The Desert Fox

The Desert Fox. 20th Century Fox 1951.
The Desert Fox. 20th Century Fox 1951.

Before watching the movie:

Every story has at least two sides. Erwin Rommel fought on the side of the Nazis, and was a major opponent in Patton, but was himself a distinguished military leader with an interesting story to tell. Though how much of it is accurately told here is debatable, as for obvious reasons this movie apparently focuses less on killing Allied soldiers and more on a plot to assassinate Hitler that Rommel may not have actually been involved with. Even less than a decade after the end of the war, that’s as close as the rest of the world wants to come to celebrating a Nazi officer, which they wouldn’t even dream of doing today.

After watching the movie:

As chronicled by Allied Lt. Col. Desmond Young, Field Marshal Rommel finds himself at odds with his Berlin superiors’ orders to hold firm to the last man in North Africa, disobeying as his tactical experience tells him to. When, despite his best efforts the African campaign is defeated, Rommel’s friend asks him if he really believes the war can be won, delicately suggesting that Hitler may need to be removed.  Rommel is adamant that that’s not necessary, and he can persuade the Fuhrer to listen to military sense, but as the war effort continues to decline, and Hitler remains more invested in his astrologers than his generals, Rommel finds himself unable to continue accepting that he should follow his government’s orders and stay out of politics.

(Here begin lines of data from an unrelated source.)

-- ==== Sys2Proof/Laws/Steps.lean ====
section
/-! SUPPORT. Laws of the ways in which a meaning acts on the whole state: what is left of the DRAM, the lock bits and the queue
by each of them, and by a chip reset. -/

namespace Sys2Proof.Machine
open Reg

/-! ### Meanings that change the machine part alone -/

theorem quiet_upd (s : State) (f : Mach → Mach) : Quiet s (s.upd f) := ⟨_, rfl⟩
theorem quiet_updUp (s : State) (f : Mach → Mach) : Quiet s (s.updUp f) := ⟨_, rfl⟩
theorem quiet_updD (s : State) (f : Sp Byte → Mach → Mach) : Quiet s (s.updD f) := ⟨_, rfl⟩
theorem quiet_same (s : State) : Quiet s (.next s) := ⟨s.m, rfl⟩

theorem quiet_get (s : State) (a : Acc) (addr : Nat) : Quiet s (s.get a addr) := by
  unfold State.get
  split
  · exact quiet_same s
  · split
    · exact ⟨_, rfl⟩
    · split <;> exact ⟨_, rfl⟩

/-- A cam set to a reserved encoding stops the command; otherwise the machine part alone changes. -/
theorem updCams_cases (s : State) (l : List Nat) (f : Mach → Mach) :
    (∃ n, s.updCams l f = .fault (.reservedEncoding (SHF_CAM_CFG n))) ∨ Quiet s (s.updCams l f) := by
  unfold State.updCams
  split
  · exact Or.inl ⟨_, rfl⟩
  · exact Or.inr (quiet_upd s f)

/-! ### Chip resets -/

theorem journal_step (m : Mach) (a b c d : Nat) : (m.journal a b c d).boot.step = m.boot.step ∧ (m.journal a b c d).boot.done = m.boot.done := by
  unfold Mach.journal Mach.showRam
  dsimp only
  rw [Mach.fs_boot, Mach.fs_boot, Mach.fs_boot]
  split <;> exact ⟨rfl, rfl⟩

theorem Mach.setIsls_boot (m : Mach) (d v : Nat) : (m.setIsls d v).boot = m.boot := by
  have key : ∀ (l : List Nat) (n : Mach), (forEach l (fun i n => n.setIsl d i v) n).boot = n.boot := by
    intro l
    induction l with
    | nil => intro n; rfl
    | cons a l ih => intro n; rw [forEach, List.foldl_cons]; exact (ih _).trans (by rw [Mach.setIsl, Mach.fs_boot])
  exact key _ _

theorem chipReset_boot (m : Mach) (c r : Nat) (b : Bool) :
    (m.chipReset c r b).boot.done = false ∧ ((m.chipReset c r b).boot.step = some 0 ∨ (m.chipReset c r b).boot.step = some 1) := by
  have hb : (m.bootNext c r b).done = false ∧ (m.bootNext c r b).step = some 0 := ⟨rfl, rfl⟩
  have hleave : ∀ (l : List Nat) (n : Mach), (forEach l (fun d n => n.leaveOff d) n).boot = n.boot := by
    intro l
    induction l with
    | nil => intro n; rfl
    | cons a l ih => intro n; rw [forEach, List.foldl_cons]; exact (ih _).trans (by rw [Mach.leaveOff, Mach.setIsls_boot, Mach.fs_boot])
  have hshow : ∀ n : Mach, n.showBoot.showRam.boot = n.boot := by
    intro n; unfold Mach.showBoot Mach.showRam; dsimp only
    rw [Mach.fs_boot, Mach.fs_boot, Mach.fs_boot, Mach.wr_boot, Mach.fs_boot, Mach.fs_boot]
  have hev : ∀ (n : Mach) (p : Bool), (if p = true then n.bootEv JNL_STAT_trial_fail_ev else n).boot = n.boot := by
    intro n p; split
    · rw [Mach.bootEv, Mach.ev_boot]
    · rfl
  have hfac : ∀ (n : Mach) (p : Bool), (if p = true then n.fs FLT_STAT FLT_STAT_factory 1 else n).boot = n.boot := by
    intro n p; split
    · rw [Mach.fs_boot]
    · rfl
  have hend : ∀ n : Mach, n.boot.done = false → n.boot.step = some 0 →
      (if c = rsPowerOn ∨ c = rsCold then n else ((n.causeRecord).boots (fun b => { b with step := some 1 })).journal 1 jStart 1 0).boot.done = false ∧
      ((if c = rsPowerOn ∨ c = rsCold then n else ((n.causeRecord).boots (fun b => { b with step := some 1 })).journal 1 jStart 1 0).boot.step = some 0 ∨
      (if c = rsPowerOn ∨ c = rsCold then n else ((n.causeRecord).boots (fun b => { b with step := some 1 })).journal 1 jStart 1 0).boot.step = some 1) := by
    intro n h1 h2
    split
    · exact ⟨h1, Or.inl h2⟩
    · rw [(journal_step _ 1 jStart 1 0).1, (journal_step _ 1 jStart 1 0).2, Mach.boots]
      refine ⟨?_, Or.inr rfl⟩
      dsimp only
      rw [Mach.causeRecord, (journal_step _ _ _ _ _).2, h1]
  unfold Mach.chipReset
  dsimp only
  apply hend
  · rw [hev, hshow]
    split
    · rw [hleave]; dsimp only; rw [hfac]; exact hb.1
    · rw [hfac]; exact hb.1
  · rw [hev, hshow]
    split
    · rw [hleave]; dsimp only; rw [hfac]; exact hb.2
    · rw [hfac]; exact hb.2

theorem restarted_chipReset (s : State) (c r : Nat) (b : Bool) : Restarted (s.chipReset c r b) := by
  refine ⟨State.chipReset_guard s c r b, ?_⟩
  rw [State.chipReset_m]
  exact chipReset_boot s.m c r b

/-- A change of the machine part alone, or a chip reset. -/
def Resets (s : State) (o : Host.Outcome State Fault Refusal) : Prop :=
  Quiet s o ∨ ∃ t, o = .next t ∧ Restarted t ∧ t.pending = s.pending ∧ (t.dram = s.dram ∨ t.dram = [])

theorem resets_chipReset (s : State) (m : Mach) (c r : Nat) (b : Bool) : Resets s (.next (({ s with m := m } : State).chipReset c r b)) :=
  Or.inr ⟨_, rfl, restarted_chipReset _ _ _ _, by rw [State.chipReset_pending], State.chipReset_dram_or _ _ _ _⟩

theorem resets_warmRetain (s : State) (m : Mach) (b : Bool) : Resets s (.next (({ s with m := m } : State).warmRetain b)) := by
  rcases State.warmRetain_eq ({ s with m := m } : State) b with ⟨n, h⟩ | ⟨n, c, r, -, h⟩ <;> rw [h]
  · exact Or.inl ⟨n, rfl⟩
  · exact resets_chipReset _ _ _ _ _

theorem resets_retainEnd (s : State) (m : Mach) : Resets s (.next (State.retainEnd { s with m := m })) := by
  rcases State.retainEnd_eq ({ s with m := m } : State) with h | ⟨n, c, r, -, h⟩ <;> rw [h]
  · exact Or.inl ⟨m, rfl⟩
  · exact resets_chipReset _ _ _ _ _

/-! ### Register writes -/

/-- What a register write answers: a fault of a reserved encoding, a change of the machine part and more lock bits, or a chip
reset. -/
def WriteEnds (s : State) (o : Host.Outcome State Fault Refusal) : Prop :=
  (∃ a, o = .fault (.reservedEncoding a)) ∨ (∃ m g, o = .next { s with m := m, guard := s.guard ||| g }) ∨
    ∃ t, o = .next t ∧ Restarted t ∧ t.pending = s.pending ∧ (t.dram = s.dram ∨ t.dram = [])

theorem writeEnds_of_quiet {s : State} {o : Host.Outcome State Fault Refusal} (h : Quiet s o) : WriteEnds s o := by
  obtain ⟨m, rfl⟩ := h
  exact Or.inr (Or.inl ⟨m, 0, by simp⟩)

theorem writeEnds_regEnd (s : State) (a : Nat) (v : Word) (r : Nat × Mach) (f : Mach → Mach) : WriteEnds s (s.regEnd a v r f) := by
  unfold State.regEnd
  split
  · exact Or.inl ⟨a, rfl⟩
  · dsimp only
    split
    · rename_i hr
      have hg : guardAfter s.guard r.1 a v = s.guard := by
        unfold guardAfter; rw [if_neg]; rintro ⟨-, h⟩; rw [hr.2.1] at h; exact absurd h (by decide)
      rw [hg]
      have key : Resets s (.next (if v.toNat % 4 = 2 then ({ s with m := f r.2 } : State).warmRetain true else ({ s with m := f r.2 } : State).chipReset rsWarm 0 true)) := by
        split
        · exact resets_warmRetain _ _ _
        · exact resets_chipReset _ _ _ _ _
      rcases key with h | h
      · exact writeEnds_of_quiet h
      · exact Or.inr (Or.inr h)
    · refine Or.inr (Or.inl ⟨f r.2, if r.1 = stOk ∧ a = GLB_GUARD then v.setWidth 7 else 0, ?_⟩)
      unfold guardAfter
      split <;> simp

theorem writeEnds_put (s : State) (a : Acc) (addr : Nat) (v : Word) (be : Nat) (more : Mach → Mach) : WriteEnds s (s.put a addr v be more) := by
  unfold State.put
  split
  · exact writeEnds_of_quiet (quiet_same s)
  · dsimp only
    split
    · exact writeEnds_regEnd _ _ _ _ _
    · split
      · exact writeEnds_of_quiet ⟨_, rfl⟩
      · exact writeEnds_regEnd _ _ _ _ _

theorem writeEnds_serve (s : State) (c : Cmd) (l p : Bool) (f : State → Host.Outcome State Fault Refusal) (h : WriteEnds s (f s)) :
    WriteEnds s (s.serve c l p f) := by
  unfold State.serve
  split
  · exact h
  · exact writeEnds_of_quiet (quiet_upd s _)

theorem writeEnds_regWriteCmd (s : State) (c : Cmd) (k : Option Bool) (v : Word) (be : Nat) : WriteEnds s (s.regWriteCmd c k v be) := by
  unfold State.regWriteCmd
  dsimp only
  split
  · exact writeEnds_of_quiet (quiet_upd s _)
  · exact writeEnds_regEnd _ _ _ _ _

theorem writeEnds_regRmwCmd (s : State) (c : Cmd) : WriteEnds s (s.regRmwCmd c) := by
  unfold State.regRmwCmd
  dsimp only
  split
  · exact writeEnds_of_quiet (quiet_upd s _)
  · split
    · exact writeEnds_of_quiet ⟨_, rfl⟩
    · split <;> exact writeEnds_regEnd _ _ _ _ _

/-! ### The DRAM's canonical form -/

theorem spWf_dramWrite (d : Sp Byte) (a : Nat) (bs : List Byte) (h : spWf (fun _ => (0 : Byte)) d = true) :
    spWf (fun _ => (0 : Byte)) (dramWrite d a bs) = true := by
  induction bs generalizing d a with
  | nil => exact h
  | cons b bs ih => exact ih _ _ (spWf_spSet _ d a b h)

theorem doWrite_dram (m : Mach) (d : Sp Byte) (idx addr : Nat) (data : List Byte) (p : Option Nat) (es : List EccRes) :
    (m.doWrite d idx addr data p es).2.1 = dramWrite d addr data := by
  unfold Mach.doWrite
  rfl

end Sys2Proof.Machine
end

Mason is entirely the gentleman we like to remember Rommel as. He evokes charm, conflict, and restrained pathos, and gets to show off his talents against many other fine actors, most of whom don’t get much opportunity. I expected more out of Jessica Tandy as Frau Rommel, but she in particular had the opportunity to give a moving performance but instead stayed fairly flat. Almost every German speaks with an English accent, even the ones we aren’t supposed to sympathize with. The only German I can recall offhand who definitely had a German accent was Hitler, so this was likely about more than just consistency.

The first thing I saw about the veracity of this film said Rommel actually had, at best, a favorable knowledge of the plot, but no actual involvement. I later read an article saying similarly, but Wikipedia is extensively sourced and only presents the same narrative this film and the biography it’s based on does, while those that criticize cite no sources. I certainly find it believable that the “Rommel legend” was enhanced to not only increase the standing of a man already respected by the soldiers he fought against, but also to distinguish between Hitler and the Germans that were no longer the enemy after the war. Indeed, Hitler here is presented as completely divorced from reality, wearing a suit a little oversized that subtly undercuts him even at his best (though I’m not sure that was exactly intentional), and almost no Germans shown actually agree with him, only follow his orders to varying degrees.

I was expecting, perhaps because of the way it was sold, that this film would be more like a mirror image of Patton, tracing Rommel’s rising star as a military genius before he becomes disillusioned with Berlin. That is not the case. The poster above shows an exciting war movie, but there are only a handful of stock footage tank battle scenes and perhaps even less time is given to ground-level strategy. The Desert Fox begins after he earned that title and doesn’t concern itself with demonstrating that he deserved it. Most likely, at the time they felt they didn’t need to, as his career was still a fresh memory, but when a movie advertises as being about a star strategist, it ought to include the strategizing. However, it only tracks Rommel’s fall, not his rise. A moving tragedy, but only half the story.